→ **Instructions for the task**
Extract the listing below in full, unchanged.

= = = = =

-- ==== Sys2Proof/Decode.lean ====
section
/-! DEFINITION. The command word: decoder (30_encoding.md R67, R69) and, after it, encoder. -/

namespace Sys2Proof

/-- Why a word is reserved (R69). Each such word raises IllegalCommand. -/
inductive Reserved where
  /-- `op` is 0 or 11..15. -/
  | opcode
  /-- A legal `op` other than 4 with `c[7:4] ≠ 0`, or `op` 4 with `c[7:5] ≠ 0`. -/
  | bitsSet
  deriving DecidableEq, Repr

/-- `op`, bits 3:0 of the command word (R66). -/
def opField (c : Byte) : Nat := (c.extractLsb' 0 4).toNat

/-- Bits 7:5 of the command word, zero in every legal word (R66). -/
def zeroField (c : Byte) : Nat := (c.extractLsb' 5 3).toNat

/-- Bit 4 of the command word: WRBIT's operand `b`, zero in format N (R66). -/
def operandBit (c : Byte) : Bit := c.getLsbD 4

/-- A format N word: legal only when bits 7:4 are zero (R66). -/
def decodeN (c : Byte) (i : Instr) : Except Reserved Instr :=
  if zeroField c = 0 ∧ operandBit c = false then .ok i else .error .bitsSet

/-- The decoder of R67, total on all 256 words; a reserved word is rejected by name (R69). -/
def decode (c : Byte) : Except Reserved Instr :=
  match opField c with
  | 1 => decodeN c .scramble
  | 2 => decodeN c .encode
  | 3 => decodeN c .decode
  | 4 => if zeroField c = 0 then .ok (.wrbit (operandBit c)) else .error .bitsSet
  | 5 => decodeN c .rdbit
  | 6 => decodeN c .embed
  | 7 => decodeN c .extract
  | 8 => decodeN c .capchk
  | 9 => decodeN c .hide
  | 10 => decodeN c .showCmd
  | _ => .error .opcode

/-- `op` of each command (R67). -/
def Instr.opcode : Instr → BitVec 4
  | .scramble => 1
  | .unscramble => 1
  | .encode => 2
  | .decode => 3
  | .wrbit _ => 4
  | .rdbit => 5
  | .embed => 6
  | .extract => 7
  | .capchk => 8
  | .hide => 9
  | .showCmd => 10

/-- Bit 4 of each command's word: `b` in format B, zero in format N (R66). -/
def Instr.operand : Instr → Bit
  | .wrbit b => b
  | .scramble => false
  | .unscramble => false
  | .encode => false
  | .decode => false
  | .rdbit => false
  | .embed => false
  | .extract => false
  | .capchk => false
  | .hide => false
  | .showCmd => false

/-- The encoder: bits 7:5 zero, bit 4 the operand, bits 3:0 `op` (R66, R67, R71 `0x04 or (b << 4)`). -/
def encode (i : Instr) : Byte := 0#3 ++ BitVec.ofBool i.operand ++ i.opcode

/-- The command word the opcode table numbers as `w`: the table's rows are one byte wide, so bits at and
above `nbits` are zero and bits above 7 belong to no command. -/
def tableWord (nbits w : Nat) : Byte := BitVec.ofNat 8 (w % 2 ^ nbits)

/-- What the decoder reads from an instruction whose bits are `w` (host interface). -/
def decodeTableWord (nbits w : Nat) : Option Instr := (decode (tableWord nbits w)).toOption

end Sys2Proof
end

= = = = =

→ **Output of the task**
-- ==== Sys2Proof/Decode.lean ====
section
/-! DEFINITION. The command word: decoder (30_encoding.md R67, R69) and, after it, encoder. -/

namespace Sys2Proof

/-- Why a word is reserved (R69). Each such word raises IllegalCommand. -/
inductive Reserved where
  /-- `op` is 0 or 11..15. -/
  | opcode
  /-- A legal `op` other than 4 with `c[7:4] ≠ 0`, or `op` 4 with `c[7:5] ≠ 0`. -/
  | bitsSet
  deriving DecidableEq, Repr

/-- `op`, bits 3:0 of the command word (R66). -/
def opField (c : Byte) : Nat := (c.extractLsb' 0 4).toNat

/-- Bits 7:5 of the command word, zero in every legal word (R66). -/
def zeroField (c : Byte) : Nat := (c.extractLsb' 5 3).toNat

/-- Bit 4 of the command word: WRBIT's operand `b`, zero in format N (R66). -/
def operandBit (c : Byte) : Bit := c.getLsbD 4

/-- A format N word: legal only when bits 7:4 are zero (R66). -/
def decodeN (c : Byte) (i : Instr) : Except Reserved Instr :=
  if zeroField c = 0 ∧ operandBit c = false then .ok i else .error .bitsSet

/-- The decoder of R67, total on all 256 words; a reserved word is rejected by name (R69). -/
def decode (c : Byte) : Except Reserved Instr :=
  match opField c with
  | 1 => decodeN c .scramble
  | 2 => decodeN c .encode
  | 3 => decodeN c .decode
  | 4 => if zeroField c = 0 then .ok (.wrbit (operandBit c)) else .error .bitsSet
  | 5 => decodeN c .rdbit
  | 6 => decodeN c .embed
  | 7 => decodeN c .extract
  | 8 => decodeN c .capchk
  | 9 => decodeN c .hide
  | 10 => decodeN c .showCmd
  | _ => .error .opcode

/-- `op` of each command (R67). -/
def Instr.opcode : Instr → BitVec 4
  | .scramble => 1
  | .unscramble => 1
  | .encode => 2
  | .decode => 3
  | .wrbit _ => 4
  | .rdbit => 5
  | .embed => 6
  | .extract => 7
  | .capchk => 8
  | .hide => 9
  | .showCmd => 10

/-- Bit 4 of each command's word: `b` in format B, zero in format N (R66). -/
def Instr.operand : Instr → Bit
  | .wrbit b => b
  | .scramble => false
  | .unscramble => false
  | .encode => false
  | .decode => false
  | .rdbit => false
  | .embed => false
  | .extract => false
  | .capchk => false
  | .hide => false
  | .showCmd => false

/-- The encoder: bits 7:5 zero, bit 4 the operand, bits 3:0 `op` (R66, R67, R71 `0x04 or (b << 4)`). -/
def encode (i : Instr) : Byte := 0#3 ++ BitVec.ofBool i.operand ++ i.opcode

/-- The command word the opcode table numbers as `w`: the table's rows are one byte wide, so bits at and
above `nbits` are zero and bits above 7 belong to no command. -/
def tableWord (nbits w : Nat) : Byte := BitVec.ofNat 8 (w % 2 ^ nbits)

/-- What the decoder reads from an instruction whose bits are `w` (host interface). -/
def decodeTableWord (nbits w : Nat) : Option Instr := (decode (tableWord nbits w)).toOption

end Sys2Proof
end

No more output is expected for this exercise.